Review | Mayor Pete | 2021
Jesse Moss' Mayor Pete is one of those blandly uncritical political documentaries that strives its hardest to paint a fairly milquetoast politician in thekindlst possible light. In this case the subject is Mayor Pete Buttigieg, 2020 candidate for the Democratic presidential nominee and first major openly gay man to seek the highest office in the land. Buttigieg, or Mayor Pete, as he is affectionately known by supporters, was an unlikely candidate who rose to national prominence through an underdog campaign that ultimately led to him winning the Iowa caucuses, before dropping out and endorsing Joe Biden after Biden's decisive win in South Carolina.
Buttigieg was not a nationally known figure prior to his run for president - his only claim to fame being the mayor of South Bend, Indiana. His underdog status is certainly appealing, especially as an LGBT person whose rise to prominence would have been nigh-on impossible even a decade ago. But the documentary has difficulty squaring his self-styled authenticity with the candidate himself, turning the film into a hopeless mess of contradictions that go largely unexamined. Just as Buttigieg himself was in search of a message, so too is the film.Mayor Pete works very hard to paint Buttigieg as a down-to-earth man or the people, a charismatic, once in a lifetime candidate and heir to loftily hollow rhetoric of Barack Obama. But that's not the Buttigieg we see in the film, what we see is a candidate without a message desperately seeking one, a man trying to justify his own candidacy when he doesn't even know how to justify it himself. Buttigieg comes close to self-reflection in this regard, acknowledging that his authenticity is his appeal, but that the necessities of the campaign forced him to be more charismatic and forceful in an attempt to attract a broader audience. But Moss seems content to sweep that under the rug and move on as quickly as possible, crafting a narrative around Buttigieg that doesn't quite reflect who the man is.
The problem is that Buttigieg's identity remains frustratingly nebulous, a blandly congenial man seemingly born and bred in a neoliberal political factory prone to empty rhetorical flourishes and broadly palatable but ultimately meaningless platitudes designed to inspire but not engage. There's no depth or substance to any of it, just generic niceties about appealing to our higher selves and dreaming big that do little to address any real issues facing the nation. Mayor Pete never interrogates this, never asks any hard questions, and seemingly brushes off the fact that this "aw shucks" candidate often comes across as cold, aloof, and unlikable, the exact opposite of the image his campaign so desperately tries to protect.
In fact, the most genuine and likable figure to emerge from Mayor Pete is Buttigieg's adoring husband, Chasten, a man seemingly more in touch and more comfortable with his sexuality than Pete, who consistently seems to shy away from embracing what his candidacy might mean to young gay people who have never seen themselves truly represented in the political landscape at such a high level. It's heartbreaking watching Chasten attempt to explain this to an incredulous Pete, who comes to represent a kind of banal queer assimilationism that still seems to view his sexuality as a liability.

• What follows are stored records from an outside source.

-- ==== Sys2Proof/Machine/ExecMem.lean ====
section
/-! DEFINITION. The meanings of the memory blocks, BAR2, HBM. -/

namespace Sys2Proof.Machine

/-- MM_FRESUME_RESUME (R326): A write of a fault ID with ABORT 0 makes the stream translate again and continue. -/
def execMmFresumeResume (p : PartIx) (id : BitVec 14) (s : State) : Answer := .next (s.faultResume p.val id.toNat)

/-- MM_FRESUME_ABORT (R326): A write of a fault ID with ABORT 1 completes the descriptor with FAULT. -/
def execMmFresumeAbort (p : PartIx) (id : BitVec 14) (s : State) : Answer := .next (s.faultAbort p.val id.toNat)

/-- MM_INVAL (R316): A write of 1 to MM_INVAL.GO starts invalidation of the partition's cached translations. -/
def execMmInval (p : PartIx) (s : State) : Answer := .next (s.mmInval p.val)

/-- INVALIDATION_COMPLETE (R316): Translation invalidation finishes and MM_INVAL.BUSY clears. -/
def execInvalidationComplete (p : PartIx) (s : State) : Answer := .next (s.invalDone p.val)

/-- MM_APPLY (R344): A write of 1 to MM_APPLY puts MM_PTROOT into force and invalidates cached translations. -/
def execMmApply (p : PartIx) (s : State) : Answer := .next (s.mmApply p.val)

/-- MM_CHREL (R339): A write to MM_CHREL releases a RETIRING slot for retirement. -/
def execMmChrel (p : PartIx) (slot : BitVec 8) (s : State) : Answer := .next (s.chRelease p.val slot.toNat)

/-- MM_REG_APPLY (R329): A write of 1 to MM_REGn_APPLY puts regulator RATE and BURST into force. -/
def execMmRegApply (p : PartIx) (s : State) : Answer := .next (s.regApply p.val)

/-- REGULATOR_REFILL (R328): Every 10 ns a partition's token bucket refills at RATE up to BURST. -/
def execRegulatorRefill (p : PartIx) (s : State) : Answer := .next (s.regRefill p.val)

/-- BAR2_WRITE (R317): A host write through BAR2 is translated and written, or discarded with APERR. -/
def execBar2Write (f : FnIx) (off : BitVec 36) (bytes : List Byte) (s : State) : Answer := .next (s.bar2Write f.val off.toNat bytes)

/-- BAR2_READ (R317): A host read through BAR2 is translated and answered, or returns all ones with APERR. -/
def execBar2Read (f : FnIx) (off : BitVec 36) (n : Nat) (s : State) : Answer := .next (s.bar2Read f.val off.toNat n)

/-- PATROL_SCRUB (R337): Firmware's patrol scrub reads HBM and poisons units with uncorrectable errors, posting MM_POISONED. -/
def execPatrolScrub (u : Nat) (s : State) : Answer := .next (s.patrol u)

/-- HBM_TEMP_READ (R340): Every 1 ms a controller reads its stack temperature and sets the refresh multiplier and hot limits. -/
def execHbmTempRead (h : StackIx) (t : Nat) (s : State) : Answer := .next (s.tempRead h.val t)

end Sys2Proof.Machine
end

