-- ==== Sys2Proof/Safety.lean ====
section
/-! DEFINITION. What counts as a safe run of the block, and what no step of it may undo, in the terms the statements use. -/

namespace Sys2Proof

open Machine

/-- A safe outcome: the block goes on. -/
def goesOn (o : Answer) : Bool :=
  match o with
  | .next _ => true
  | .fault _ => false
  | .refused _ => false

/-- R512, Table 17.1: every fuse blown in `a` is blown in `b`; the root keys stay, and once the module has left BLANK its UDS stays. -/
def fusesKept (a b : Otp) : Prop :=
  a.svn ≤ b.svn ∧ a.revoked &&& b.revoked = a.revoked ∧ a.lc ≤ b.lc ∧ (a.udsKill = true → b.udsKill = true) ∧ a.slots = b.slots ∧
    (0 < a.lc → a.uds = b.uds)

/-- A tile's stores are in canonical form: its scratchpad's bytes and full bits, and its operand cache. -/
def canonical (t : Tile) : Bool := Mem.wf t.pad.mem && Tab.rising t.pad.full && Mem.wf t.vx.cache

/-- Tiles by number in canonical form, each with its own stores so. -/
def tilesOk (m : Tab Tile) : Bool := Tab.rising m && m.all (fun e => canonical e.2)

/-- A function's command slots in canonical form. -/
def slotsOk (f : Fn) : Bool := Mem.wf f.slots && Tab.rising f.full

/-- The tiles that a pre-emption saved, in canonical form. -/
def savedOk (x : Part) : Bool :=
  match x.saved with
  | some v => tilesOk v.tiles
  | none => true

/-- Every addressed store in canonical form: host memory, the seating chart, HBM, the locker, the command slots, and the stores of every
tile, in place or saved. -/
def storesOk (s : State) : Bool :=
  Mem.wf s.host && Tab.rising s.seats && (Tab.rising s.hbm.cells && Tab.rising s.hbm.keys) &&
    (Tab.rising s.locker.cells && Tab.rising s.locker.keys) && tilesOk s.tiles && s.fns.toList.all slotsOk && s.parts.toList.all savedOk

/-! ### A tile's core, as the statements speak of it -/

/-- A job of partition `p` runs the tile of duty `l`; its core runs, waits for nothing and can fetch at its pc (R38, R58, R71); no stored
word of its scratchpad is wrong (R96), and its stores are in canonical form. -/
structure Ready (s : State) (p l : Nat) : Prop where
  runs : s.runs l = some p
  running : (s.tile l).core.run = .running
  free : (s.tile l).core.wait = none
  fetch : (s.tile l).fetchable (s.tile l).core.pc = true
  whole : (s.tile l).pad.ecc = []
  counted : (s.tile l).pad.corrWords = []
  sorted : canonical (s.tile l) = true

/-- No register of a list waits for an engine's value (R53). -/
abbrev noPend (t : Tile) (rs : List Reg) : Prop := ∀ r ∈ rs, t.core.isPend r = false

/-- `t'` is `t` but for the timing of the core: its tc, the tc in which its results are readable, and its loop buffer (R48, R49). -/
def upToTiming (t t' : Tile) : Prop :=
  t' = { t with core := { t.core with cycle := t'.core.cycle, ready := t'.core.ready, loopRows := t'.core.loopRows } }

/-- The command leaves the tile of duty `l` as `t2`, timing aside, and everything else of the module as it was. -/
def leaves (i : Instr) (s : State) (l : Nat) (t2 : Tile) : Prop :=
  ∃ t', exec i s = .next (s.setTile l t') ∧ upToTiming t2 t' ∧ (s.tile l).core.cycle ≤ t'.core.cycle

/-- A tile with another core. -/
def withCore (t : Tile) (c : Core) : Tile := { t with core := c }

/-- The registers after a write: a write to g0 is discarded (R37). -/
def regAfter (c : Core) (gd : Reg) (v : Word) : Vector Word 32 := if gd = 0 then c.g else c.g.set gd.toNat v

/-- A core past the instruction at its pc. -/
def past (c : Core) : Core := { c with pc := c.pc + 4, instret := c.instret + 1 }

/-- A core that has written one register and is past the instruction. -/
def wrote (c : Core) (gd : Reg) (v : Word) : Core := { past c with g := regAfter c gd v }

/-- A core that waits from now on (R58, R59). -/
def waits (c : Core) (w : WaitOn) : Core := { c with wait := some ⟨w, c.waitlimit⟩ }

/-- A core whose wait has ended after `n` tc (R72). -/
def woken (c : Core) (n : Nat) : Core := { c with wait := none, waitcycles := c.waitcycles + BitVec.ofNat 64 n }

/-- A core in its handler after an exception that it takes (R61, R63). -/
def inHandler (c : Core) (code : Nat) (info : Word) (epc : BitVec 20) : Core :=
  { c with cause := BitVec.ofNat 64 code, info := info, epc := epc, hm := true, wait := none
           pc := BitVec.ofNat 20 (c.evec.toNat / 4 % 2 ^ 18 * 4) }

/-- The command raises a resumable synchronous exception of the core that a handler takes: the tile is in its handler, the fault log has
its record (R63, R65), and nothing else of the module has changed. -/
def traps (i : Instr) (s : State) (p l : Nat) (code : Nat) (info : Word) (epc : BitVec 20) : Prop :=
  ∃ t' n, exec i s = .next ((s.setTile l t').partLog p 1 l [.d code, .d info.toNat, .h epc.toNat, .d n]) ∧
    upToTiming (withCore (s.tile l) (inHandler (s.tile l).core code info epc)) t'

/-- The tile takes resumable exceptions in its handler (R63, R64). -/
abbrev handles (t : Tile) : Prop := bit t.core.evec 0 = true ∧ t.core.hm = false

end Sys2Proof
end

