/-- R61, R63, R65: EXC raises SOFTWARE with imm14 in tc.info and the next instruction in tc.epc; a handler takes it without a record in the
fault log. ERET in handler mode goes to tc.epc and leaves handler mode; outside handler mode it raises ILLEGAL (R64). -/
def Sys2Proof.Claims.handlers : Prop :=
  ∀ (s : State) (p : Nat) (l : LTile), Ready s p l →
    let t := s.tile l
    (∀ imm : BitVec 14, handles t → leaves (.exc l 0 0 imm) s l (withCore t
      { inHandler t.core 0x09 (BitVec.ofNat 64 imm.toNat) (t.core.pc + 4) with instret := t.core.instret + 1 })) ∧
    (t.core.hm = true → t.core.epc.toNat % 4 = 0 → t.fetchable t.core.epc = true →
      leaves (.eret l 0 0 0) s l (withCore t { wentTo t.core t.core.epc with hm := false })) ∧
    (handles t → traps (.eret l 0 0 0) s p l 0x01 0x47000000 t.core.pc)

/-- R59, R60, R61: a wait whose count reaches its nonzero limit with its condition false ends with WAIT_LIMIT, whose tc.info holds the wait
kind, at the waiting instruction; with a limit of 0 it never does, nor when the condition holds. -/
def Sys2Proof.Claims.waitLimits : Prop :=
  ∀ (s : State) (p : Nat) (l : LTile) (w : WaitOn) (lim : Word),
    let t := s.tile l
    s.runs l = some p → t.core.wait = some ⟨w, lim⟩ → t.pad.corrWords = [] → (∀ gd id e, w ≠ .bell gd id e) → t.bl.resume = none →
    (lim ≠ 0 → t.waitMet w = false → handles t →
      ∃ t' n, exec (.waitLimit l) s = .next ((s.setTile l t').partLog p 1 l [.d 0x06, .d w.kind, .h t.core.pc.toNat, .d n]) ∧
        upToTiming (withCore t { inHandler t.core 0x06 (BitVec.ofNat 64 w.kind) t.core.pc with
          waitcycles := t.core.waitcycles + BitVec.ofNat 64 lim.toNat }) t') ∧
    (lim = 0 ∨ t.waitMet w = true → exec (.waitLimit l) s = .next (s.setTile l t))

/-- R64, R66: an exception with no handler to take it, or in handler mode, halts the tile: RUN 3, the queues' entries that have not started
discarded; in handler mode the cause is DOUBLE with the second exception's code in tc.info. -/
def Sys2Proof.Claims.exceptionsHalt : Prop :=
  ∀ (s : State) (p : Nat) (l : LTile) (imm : BitVec 14),
    let t := s.tile l
    Ready s p l → (bit t.core.evec 0 = false ∨ t.core.hm = true) →
    ∃ s', exec (.exc l 0 0 imm) s = .next s' ∧ (s'.siteTile (s.seat l).site).core.run = .faulted ∧
      (s'.siteTile (s.seat l).site).core.cause = (if t.core.hm then 0x0B else 0x09) ∧
      (s'.siteTile (s.seat l).site).core.info = (if t.core.hm then 0x09 else BitVec.ofNat 64 imm.toNat) ∧
      (s'.siteTile (s.seat l).site).mxq.waiting = [] ∧ (s'.siteTile (s.seat l).site).vxq.waiting = [] ∧
      (s'.siteTile (s.seat l).site).xcq.waiting = [] ∧ (s'.siteTile (s.seat l).site).mxq.started = t.mxq.started ∧
      ((s.part p).state = .running → (s'.part p).state = .ending ∧ (s'.part p).ending = some .halt)

namespace Sys2Proof.Claims

/-- Registers of a tile by address, and what a read of each gives (Tables 2.8, 3.4, 4.13, 5.2, 6.12, 7.11, 8.12, 9.11). -/
def csrTable : List (Nat × (State → Tile → Word)) :=
  [(0x000, fun _ t => t.core.idReg), (0x001, fun _ t => t.core.partReg), (0x003, fun _ t => t.core.cause),
    (0x004, fun _ t => BitVec.ofNat 64 t.core.epc.toNat), (0x005, fun _ t => t.core.info), (0x006, fun _ t => t.core.evec),
    (0x007, fun _ t => t.core.scratch), (0x008, fun _ t => t.core.waitlimit), (0x010, fun _ t => BitVec.ofNat 64 t.core.cycle),
    (0x011, fun _ t => t.core.instret), (0x012, fun _ t => t.core.waitcycles), (0x013, fun _ t => t.core.freezes),
    (0x014, fun _ t => t.core.skipped), (0x015, fun s _ => BitVec.ofNat 64 s.now), (0x120, fun _ t => t.vx.elems), (0x121, fun _ t => t.vx.busy),
    (0x122, fun _ t => t.vx.stall), (0x123, fun _ t => t.vx.instr), (0x201, fun _ t => BitVec.ofNat 64 t.mx.srk.toNat), (0x202, fun _ t => t.mx.seed),
    (0x204, fun _ t => t.mx.passes), (0x205, fun _ t => t.mx.busy), (0x206, fun _ t => t.mx.stall), (0x207, fun _ t => t.mx.loads),
    (0x208, fun _ t => t.mx.srpasses), (0x209, fun _ t => t.mx.acorr), (0x20A, fun _ t => t.mx.sig), (0x280, fun _ t => BitVec.ofNat 64 t.sr.sel.toNat),
    (0x283, fun _ t => t.sr.ovfmask), (0x360, fun _ t => BitVec.ofNat 64 t.xc.selrot.toNat), (0x362, fun _ t => t.xc.wdenied),
    (0x363, fun _ t => t.xc.latedrop), (0x364, fun _ t => t.xc.truncs), (0x365, fun _ t => t.xc.closedrop), (0x3F0, fun _ t => t.xc.cbrx),
    (0x3F1, fun _ t => t.xc.cbdrop), (0x3F2, fun _ t => t.xc.inj), (0x3F3, fun _ t => t.xc.ej), (0x3F4, fun _ t => t.xc.redwait),
    (0x3F5, fun _ t => t.xc.foreign), (0x404, fun _ t => t.pad.corrected), (0x405, fun _ t => t.pad.conflicts), (0x410, fun _ t => t.pad.ctr[0]),
    (0x41F, fun _ t => t.pad.ctr[15]), (0x440, fun _ t => t.pad.h[0]), (0x47F, fun _ t => t.pad.h[63]), (0x501, fun _ t => BitVec.ofNat 64 t.bl.pos.toNat),
    (0x502, fun _ t => t.bl.fired), (0x503, fun _ t => t.bl.step), (0x506, fun _ t => t.bl.releases), (0x580, fun _ t => t.bl.bells[0].rel),
    (0x5BF, fun _ t => t.bl.bells[63].rel)]

/-- Tables 4.4, 6.1 and 9.2: the engine instructions by opcode, their engine, which of ga, gb and gc their row gives as g0, and whether they
return a value in ga. -/
def engineTable : List (BitVec 8 × Eng × (Bool × Bool × Bool) × Bool) :=
  [(0x80, .mx, (false, false, true), false), (0x84, .mx, (false, false, true), false), (0x85, .mx, (false, false, true), false),
    (0x86, .mx, (false, false, true), false), (0x88, .mx, (false, false, true), false), (0x89, .mx, (true, false, true), false),
    (0x8A, .mx, (false, false, false), false), (0xA0, .vx, (false, false, true), true), (0xA1, .vx, (false, false, true), false),
    (0xA2, .vx, (false, false, true), false), (0xA3, .vx, (false, false, true), false), (0xA4, .vx, (false, false, true), true),
    (0xA6, .vx, (false, false, true), true), (0xA7, .vx, (false, false, true), true), (0xA8, .vx, (false, false, true), false),
    (0xA9, .vx, (false, false, true), false), (0xAA, .vx, (false, false, true), false), (0xAB, .vx, (false, false, true), false),
    (0xAC, .vx, (false, true, true), true), (0xC0, .xc, (false, false, true), false), (0xC1, .xc, (false, false, false), true),
    (0xC2, .xc, (false, false, true), true), (0xC3, .xc, (false, false, false), true), (0xC4, .xc, (false, false, true), true),
    (0xC5, .xc, (false, false, true), true)]

/-- A core with a register marked as waiting for an engine's value, or as it was (R53); g0 never waits. -/
def awaits (c : Core) (r : Reg) (b : Bool) : Core := if b ∧ r ≠ 0 then { c with pend := c.pend ||| (1#32 <<< r.toNat) } else c

/-- A tile with one more instruction issued to a queue. -/
def queued (t : Tile) (g : Eng) (e : QEntry) : Tile :=
  let add (q : EngQ) : EngQ := { q with waiting := q.waiting ++ [e], issued := q.issued + 1 }
  match g with
  | .mx => { t with mxq := add t.mxq }
  | .vx => { t with vxq := add t.vxq }
  | .xc => { t with xcq := add t.xcq }

/-- The queue of an engine. -/
def queueOf (t : Tile) (g : Eng) : EngQ := match g with | .mx => t.mxq | .vx => t.vxq | .xc => t.xcq

end Sys2Proof.Claims

/-- R43, R70: CSR.R writes the register's value to gd and changes nothing else. -/
def Sys2Proof.Claims.registerReads : Prop :=
  (∀ e ∈ csrTable, ∀ (s : State) (p : Nat) (l : LTile) (gd : Reg), Ready s p l → noPend (s.tile l) [gd] →
    leaves (.csrR l gd 0 (BitVec.ofNat 14 e.1)) s l (withCore (s.tile l) (wrote (s.tile l).core gd (e.2 s (s.tile l))))) ∧
  (∀ (s : State) (p : Nat) (l : LTile) (gd : Reg) (a : BitVec 14), csrKnown a.toNat = true → Ready s p l → noPend (s.tile l) [gd] →
    ∃ v, leaves (.csrR l gd 0 a) s l (withCore (s.tile l) (wrote (s.tile l).core gd v)))

/-- R9, R43, R70: what CSR.W leaves in each writable register of the core, the engines and the scratchpad; a write of an RO register leaves
everything as it is. -/
def Sys2Proof.Claims.registerWrites : Prop :=
  ∀ (s : State) (p : Nat) (l : LTile) (gs : Reg),
    let t := s.tile l
    let v := t.core.rd gs
    Ready s p l → noPend t [gs] → t.bl.firing = none → t.xc.walkCur = none →
    let writes (a : BitVec 14) (t2 : Tile) : Prop := leaves (.csrW l 0 gs a) s l (withCore t2 (past t2.core))
    writes 0x002 (withCore t { t.core with froze := t.core.froze && !v.getLsbD 16, skip := t.core.skip && !v.getLsbD 17 }) ∧
    writes 0x004 (withCore t { t.core with epc := BitVec.ofNat 20 (v.toNat / 4 * 4) }) ∧
    writes 0x007 (withCore t { t.core with scratch := v }) ∧
    writes 0x008 (withCore t { t.core with waitlimit := v }) ∧
    writes 0x100 { t with vx := { t.vx with
      vlzero := t.vx.vlzero && !v.getLsbD 0, prange := t.vx.prange && !v.getLsbD 1, sat := t.vx.sat && !v.getLsbD 2
      fovf := t.vx.fovf && !v.getLsbD 3, finv := t.vx.finv && !v.getLsbD 4, fdz := t.vx.fdz && !v.getLsbD 5 } } ∧
    writes 0x200 { t with mx := { t.mx with nan := t.mx.nan && !v.getLsbD 0, inf := t.mx.inf && !v.getLsbD 1 } } ∧
    writes 0x280 { t with sr := { t.sr with sel := BitVec.ofNat 6 v.toNat } } ∧
    writes 0x283 { t with sr := { t.sr with ovfmask := t.sr.ovfmask &&& ~~~v } } ∧
    writes 0x361 { t with xc := { t.xc with denied := t.xc.denied && !v.getLsbD 0 } } ∧
    writes 0x401 { t with pad := { t.pad with overwrite := t.pad.overwrite && !v.getLsbD 0, closed := t.pad.closed && !v.getLsbD 1 } } ∧
    (∀ a ∈ [0x000#14, 0x003, 0x005, 0x010, 0x011, 0x015, 0x120, 0x202, 0x204, 0x20A, 0x300, 0x362, 0x3F0, 0x404, 0x502, 0x506, 0x580], writes a t)

/-- R80, R81: a handle write replaces the entry when its checks pass; a write that fails one leaves the entry with VALID 0 and sets BADENT and
LAST; a write to an entry that a channel owns is discarded and sets REFUSED and LAST. -/
def Sys2Proof.Claims.handleWrites : Prop :=
  ∀ (s : State) (p : Nat) (l : LTile) (h : BitVec 6) (gs : Reg),
    let t := s.tile l
    let w := t.core.rd gs &&& 0x00007FFFFFFFFF1F
    let ok : Prop := hValid w = true → hBase w + hLen w ≤ 2 ^ 20 ∧ (hSkew w ≠ 0 → hBase w % 1024 = 0 ∧ hLen w % 1024 = 0) ∧
      (∀ k : Fin 64, k.val ≠ h.toNat → hValid t.pad.h[k] = true → hSkew t.pad.h[k] ≠ hSkew w → ∀ a b,
        hBase w ≤ a → a < hBase w + hLen w → hBase t.pad.h[k] ≤ b → b < hBase t.pad.h[k] + hLen t.pad.h[k] → a / 1024 ≠ b / 1024)
    let set (v : Word) : Vector Word 64 := t.pad.h.set h.toNat v
    let writes (q : Pad) : Prop := leaves (.spHandleWrite l h gs) s l (withCore { t with pad := q } (past t.core))
    Ready s p l → noPend t [gs] →
    (hOwn t.pad.h[h.toNat] = true → writes { t.pad with refused := true, last := h }) ∧
    (hOwn t.pad.h[h.toNat] = false → ok → writes { t.pad with h := set w }) ∧
    (hOwn t.pad.h[h.toNat] = false → ¬ ok → writes { t.pad with h := set (w &&& ~~~1#64), badent := true, last := h })

/-- R93: a counter write sets the counter; a subtract write takes the value from it, and one that would pass below zero leaves 0 and sets the
counter's bit of UNDER. -/
def Sys2Proof.Claims.counterWrites : Prop :=
  ∀ (s : State) (p : Nat) (l : LTile) (c : BitVec 4) (gs : Reg),
    let t := s.tile l
    let v := t.core.rd gs
    let old := t.pad.ctr[c.toNat]
    let writes (i : Instr) (q : Pad) : Prop := leaves i s l (withCore { t with pad := q } (past t.core))
    Ready s p l → noPend t [gs] →
    writes (.counterSet l c gs) { t.pad with ctr := t.pad.ctr.set c.toNat v } ∧
    (v.toNat ≤ old.toNat → writes (.counterSubtract l c gs) { t.pad with ctr := t.pad.ctr.set c.toNat (BitVec.ofNat 64 (old.toNat - v.toNat)) }) ∧
    (old.toNat < v.toNat → writes (.counterSubtract l c gs)
      { t.pad with ctr := t.pad.ctr.set c.toNat 0, under := t.pad.under ||| BitVec.ofNat 16 (2 ^ c.toNat) })

/-- R153, R280: a write of a word of the selected scale record changes that record alone, a first word that R155 refuses nothing but BADENT
and LAST; a write of a chalkboard subscription replaces it whole. -/
def Sys2Proof.Claims.recordAndSubscriptionWrites : Prop :=
  ∀ (s : State) (p : Nat) (l : LTile) (gs : Reg),
    let t := s.tile l
    let v := t.core.rd gs
    let old := t.sr.recs[t.sr.sel.toNat]
    Ready s p l → noPend t [gs] →
    (∀ k : BitVec 3, (k = 0 → w0Ok v = true) →
      ∃ r, leaves (.scaleRecordWrite l k gs) s l (withCore { t with sr := { t.sr with recs := t.sr.recs.set t.sr.sel.toNat r } } (past t.core)) ∧
        (k = 0 → r.sexp = BitVec.ofNat 8 v.toNat ∧ r.amax = old.amax ∧ r.hist = old.hist ∧ r.ovfwin = old.ovfwin) ∧
        (k = 1 → r = { old with amax := BitVec.ofNat 32 v.toNat, used := v.getLsbD 32, nonfin := v.getLsbD 33 }) ∧
        (k = 2 → r = { old with hist := BitVec.ofNat 128 (old.hist.toNat / 2 ^ 64 * 2 ^ 64 + v.toNat) }) ∧
        (k = 3 → r = { old with hist := BitVec.ofNat 128 (v.toNat * 2 ^ 64 + old.hist.toNat % 2 ^ 64) }) ∧
        (k = 4 → r = { old with nz := v.toNat % 2 ^ 48 }) ∧ (k = 5 → r = { old with ftz := v.toNat % 2 ^ 48 }) ∧
        (k = 6 → r = { old with ovf := v.toNat % 2 ^ 32, qz := v.toNat / 2 ^ 32 % 2 ^ 16, qu := v.toNat / 2 ^ 48 }) ∧ (k = 7 → r = old)) ∧
    (w0Ok v = false → leaves (.scaleRecordWrite l 0 gs) s l
      (withCore { t with pad := { t.pad with badent := true, last := 0x3F } } (past t.core))) ∧
    (∀ n : BitVec 4, leaves (.cbsubWrite l n gs) s l
      (withCore { t with xc := { t.xc with cbsub := t.xc.cbsub.set n.toNat (BitVec.ofNat 14 (v.toNat &&& 0x3FF3)) } } (past t.core)))

/-- R241, R242: a write of 1 to bl.ttctl.RUN starts a stopped walker at bl.ttpos when the record there passes its checks, and leaves it stopped
with BADREC otherwise; a write of 0 stops a running walker at once with cause 7 and discards latched releases, or, in a firing, at
its end. -/
def Sys2Proof.Claims.walkerControl : Prop :=
  ∀ (s : State) (p : Nat) (l : LTile) (gs : Reg),
    let t := s.tile l
    let v := t.core.rd gs
    let writes (i : Instr) (b : Bl) : Prop := leaves i s l (withCore { t with bl := b } (past t.core))
    let halted (b : Bl) (cause : Nat) : Bl :=
      { b with run := false, stopcause := cause, latched := [], firing := none, stopping := false, again := none }
    Ready s p l → noPend t [gs] → t.xc.walkCur = none →
    (v.getLsbD 0 = true → t.bl.run = false → t.bl.firing = none → (∃ r, t.phaseOk t.bl.pos.toNat = some r) →
      writes (.walkerStart l gs) { t.bl with run := true, stopcause := 0, again := none }) ∧
    (v.getLsbD 0 = true → t.bl.run = false → t.bl.firing = none → t.phaseOk t.bl.pos.toNat = none → writes (.walkerStart l gs) (halted t.bl 5)) ∧
    (v.getLsbD 0 = false → t.bl.run = true → t.bl.firing = none → writes (.walkerStop l gs) (halted t.bl 7)) ∧
    (∀ k n, v.getLsbD 0 = false → t.bl.run = true → t.bl.firing = some (k, n) → n ≤ k → writes (.walkerStop l gs) { t.bl with stopping := true })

Ultimately, Mayor Pete is an empty film about an empty suit that might as well be a feature length campaign ad for his next run for office; it's a curiously bland hagiography that never fully interrogates the tension between the self-styled "authenticity" and his team's desperate attempts to mold him into a relatable, human candidate. It opts for shallow "inspiration" when the real question - how a political team convinced so many people that a candidate so seemingly manufactured on a Democrat assembly line is in any way relatable - lurks around every turn. Even the filmmakers struggle to illicit much humanity, an almost constant issue that feels like dereliction of journalistic duty to such glaring questions. There's honestly no better example of the vacuousness of neoliberal politics, where empty platitudes and the barest examples of diversity are treated as a triumph final goal, while the candidate himself remains maddeningly opaque, spouting niceties without saying anything at all.